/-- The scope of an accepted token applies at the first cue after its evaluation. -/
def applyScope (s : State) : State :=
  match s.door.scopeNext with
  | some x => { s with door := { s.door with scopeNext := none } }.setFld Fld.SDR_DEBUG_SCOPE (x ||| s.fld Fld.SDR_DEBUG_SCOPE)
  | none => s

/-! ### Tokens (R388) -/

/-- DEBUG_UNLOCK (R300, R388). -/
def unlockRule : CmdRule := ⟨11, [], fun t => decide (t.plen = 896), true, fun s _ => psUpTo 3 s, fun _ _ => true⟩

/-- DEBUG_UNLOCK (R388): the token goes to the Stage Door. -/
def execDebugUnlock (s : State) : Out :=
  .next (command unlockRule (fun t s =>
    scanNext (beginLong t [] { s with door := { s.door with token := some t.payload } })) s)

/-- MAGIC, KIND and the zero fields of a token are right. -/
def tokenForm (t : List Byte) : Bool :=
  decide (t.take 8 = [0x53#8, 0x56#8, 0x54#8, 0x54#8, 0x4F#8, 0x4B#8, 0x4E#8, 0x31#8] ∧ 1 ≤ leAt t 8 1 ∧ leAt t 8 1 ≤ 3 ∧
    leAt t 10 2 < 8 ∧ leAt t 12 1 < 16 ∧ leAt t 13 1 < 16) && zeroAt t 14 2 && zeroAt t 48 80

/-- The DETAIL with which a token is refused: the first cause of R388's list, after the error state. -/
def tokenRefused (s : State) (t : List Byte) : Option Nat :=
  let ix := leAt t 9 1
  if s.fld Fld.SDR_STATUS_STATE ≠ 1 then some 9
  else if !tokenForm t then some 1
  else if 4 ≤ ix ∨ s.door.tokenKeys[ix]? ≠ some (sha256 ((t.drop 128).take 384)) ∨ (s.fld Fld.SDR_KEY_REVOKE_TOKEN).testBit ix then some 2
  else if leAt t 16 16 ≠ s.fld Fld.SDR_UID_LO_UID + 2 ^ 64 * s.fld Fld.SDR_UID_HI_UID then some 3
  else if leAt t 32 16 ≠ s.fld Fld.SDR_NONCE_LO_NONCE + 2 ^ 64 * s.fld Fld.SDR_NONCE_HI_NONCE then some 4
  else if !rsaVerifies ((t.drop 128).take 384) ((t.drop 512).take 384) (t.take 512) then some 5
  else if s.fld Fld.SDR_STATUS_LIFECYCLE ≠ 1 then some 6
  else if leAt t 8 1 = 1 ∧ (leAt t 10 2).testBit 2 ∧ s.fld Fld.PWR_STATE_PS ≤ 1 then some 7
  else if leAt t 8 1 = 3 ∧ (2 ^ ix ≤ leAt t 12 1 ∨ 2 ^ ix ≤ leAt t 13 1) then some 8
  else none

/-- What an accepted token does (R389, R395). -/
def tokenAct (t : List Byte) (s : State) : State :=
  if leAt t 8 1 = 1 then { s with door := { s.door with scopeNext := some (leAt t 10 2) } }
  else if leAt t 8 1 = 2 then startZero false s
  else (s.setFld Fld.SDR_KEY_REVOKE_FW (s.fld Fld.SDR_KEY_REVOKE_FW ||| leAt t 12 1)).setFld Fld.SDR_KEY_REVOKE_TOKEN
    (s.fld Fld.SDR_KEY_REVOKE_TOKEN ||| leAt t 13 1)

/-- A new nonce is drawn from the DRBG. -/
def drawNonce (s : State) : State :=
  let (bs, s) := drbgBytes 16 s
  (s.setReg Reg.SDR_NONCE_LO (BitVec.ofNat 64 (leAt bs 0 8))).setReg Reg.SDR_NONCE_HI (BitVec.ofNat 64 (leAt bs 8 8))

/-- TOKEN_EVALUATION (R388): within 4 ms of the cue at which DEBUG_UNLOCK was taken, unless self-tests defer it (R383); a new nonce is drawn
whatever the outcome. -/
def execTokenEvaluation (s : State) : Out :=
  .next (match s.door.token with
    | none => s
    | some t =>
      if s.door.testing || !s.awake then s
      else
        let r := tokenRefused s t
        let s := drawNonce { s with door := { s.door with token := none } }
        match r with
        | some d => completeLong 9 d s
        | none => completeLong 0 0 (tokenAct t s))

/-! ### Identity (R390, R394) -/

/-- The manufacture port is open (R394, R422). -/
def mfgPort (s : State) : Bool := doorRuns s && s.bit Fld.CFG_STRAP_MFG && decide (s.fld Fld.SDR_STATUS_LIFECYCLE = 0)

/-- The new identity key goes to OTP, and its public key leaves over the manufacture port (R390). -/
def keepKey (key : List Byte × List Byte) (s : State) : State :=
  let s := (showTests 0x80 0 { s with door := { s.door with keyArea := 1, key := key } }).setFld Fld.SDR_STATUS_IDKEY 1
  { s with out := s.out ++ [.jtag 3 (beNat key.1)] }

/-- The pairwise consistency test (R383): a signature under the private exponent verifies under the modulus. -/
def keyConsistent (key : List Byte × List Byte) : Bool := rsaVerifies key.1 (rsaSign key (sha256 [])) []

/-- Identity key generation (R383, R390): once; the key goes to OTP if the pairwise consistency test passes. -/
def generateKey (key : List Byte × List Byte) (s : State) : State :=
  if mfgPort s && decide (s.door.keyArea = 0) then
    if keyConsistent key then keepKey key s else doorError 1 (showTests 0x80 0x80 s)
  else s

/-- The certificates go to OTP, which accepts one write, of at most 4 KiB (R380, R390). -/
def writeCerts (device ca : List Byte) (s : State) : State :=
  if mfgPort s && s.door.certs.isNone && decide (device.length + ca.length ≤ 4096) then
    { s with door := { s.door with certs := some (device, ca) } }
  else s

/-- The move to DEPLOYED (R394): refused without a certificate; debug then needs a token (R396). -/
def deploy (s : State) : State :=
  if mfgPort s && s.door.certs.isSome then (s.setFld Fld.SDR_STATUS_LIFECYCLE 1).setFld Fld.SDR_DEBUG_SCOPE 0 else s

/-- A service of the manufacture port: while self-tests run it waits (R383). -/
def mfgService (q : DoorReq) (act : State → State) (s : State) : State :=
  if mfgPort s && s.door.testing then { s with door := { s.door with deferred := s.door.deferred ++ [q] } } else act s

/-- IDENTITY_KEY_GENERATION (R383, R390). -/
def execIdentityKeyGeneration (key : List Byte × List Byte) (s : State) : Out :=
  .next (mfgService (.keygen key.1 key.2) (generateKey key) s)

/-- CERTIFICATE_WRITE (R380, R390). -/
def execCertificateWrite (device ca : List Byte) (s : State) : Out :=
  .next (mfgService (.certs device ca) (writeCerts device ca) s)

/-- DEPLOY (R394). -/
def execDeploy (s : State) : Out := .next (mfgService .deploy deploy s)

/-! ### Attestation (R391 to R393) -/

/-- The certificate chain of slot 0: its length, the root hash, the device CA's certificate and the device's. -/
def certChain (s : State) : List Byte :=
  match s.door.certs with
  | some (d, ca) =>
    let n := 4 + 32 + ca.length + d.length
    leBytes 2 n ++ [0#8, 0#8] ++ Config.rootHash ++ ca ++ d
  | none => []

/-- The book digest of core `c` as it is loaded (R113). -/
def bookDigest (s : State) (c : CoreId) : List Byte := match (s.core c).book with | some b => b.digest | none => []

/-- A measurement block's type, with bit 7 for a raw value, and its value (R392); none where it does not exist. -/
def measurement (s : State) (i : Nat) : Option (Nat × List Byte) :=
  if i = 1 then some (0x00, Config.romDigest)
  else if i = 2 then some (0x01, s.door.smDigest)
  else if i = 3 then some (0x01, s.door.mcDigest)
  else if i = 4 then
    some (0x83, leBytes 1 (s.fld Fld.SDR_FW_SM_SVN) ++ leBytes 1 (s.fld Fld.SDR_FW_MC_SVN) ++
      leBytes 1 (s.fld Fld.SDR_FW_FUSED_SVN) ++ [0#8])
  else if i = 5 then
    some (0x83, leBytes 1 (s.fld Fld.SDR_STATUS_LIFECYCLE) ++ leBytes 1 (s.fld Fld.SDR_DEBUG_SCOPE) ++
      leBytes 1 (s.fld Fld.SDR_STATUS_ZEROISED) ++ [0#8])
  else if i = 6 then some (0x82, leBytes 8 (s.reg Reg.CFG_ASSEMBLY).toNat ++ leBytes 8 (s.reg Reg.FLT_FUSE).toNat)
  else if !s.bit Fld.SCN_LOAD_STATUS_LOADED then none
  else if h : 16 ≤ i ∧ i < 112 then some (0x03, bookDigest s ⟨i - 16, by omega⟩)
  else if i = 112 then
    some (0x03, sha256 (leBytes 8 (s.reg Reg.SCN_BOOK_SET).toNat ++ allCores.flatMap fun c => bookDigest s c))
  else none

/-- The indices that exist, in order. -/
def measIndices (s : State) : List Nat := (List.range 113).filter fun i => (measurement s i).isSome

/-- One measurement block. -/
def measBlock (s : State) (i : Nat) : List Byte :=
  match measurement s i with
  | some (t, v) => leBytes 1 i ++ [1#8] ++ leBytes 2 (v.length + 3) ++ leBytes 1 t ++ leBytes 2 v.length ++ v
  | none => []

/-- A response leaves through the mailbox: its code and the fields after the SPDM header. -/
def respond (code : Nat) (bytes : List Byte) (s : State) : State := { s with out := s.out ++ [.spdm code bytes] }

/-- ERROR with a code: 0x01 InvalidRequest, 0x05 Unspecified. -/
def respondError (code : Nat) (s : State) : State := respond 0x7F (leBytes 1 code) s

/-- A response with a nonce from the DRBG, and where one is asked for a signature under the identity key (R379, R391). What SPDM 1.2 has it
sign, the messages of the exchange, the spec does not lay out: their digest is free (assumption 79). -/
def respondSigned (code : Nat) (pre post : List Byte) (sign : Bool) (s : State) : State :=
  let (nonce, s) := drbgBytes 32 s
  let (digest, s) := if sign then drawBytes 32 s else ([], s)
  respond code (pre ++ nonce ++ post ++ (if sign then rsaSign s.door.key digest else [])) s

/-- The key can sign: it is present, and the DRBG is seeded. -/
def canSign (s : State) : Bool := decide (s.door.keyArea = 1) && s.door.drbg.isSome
#####
• EXERCISE GOAL
Return, from the entries, each line that holds "tokenRefused".

• WRITTEN REPLY
def tokenRefused (s : State) (t : List Byte) : Option Nat :=
        let r := tokenRefused s t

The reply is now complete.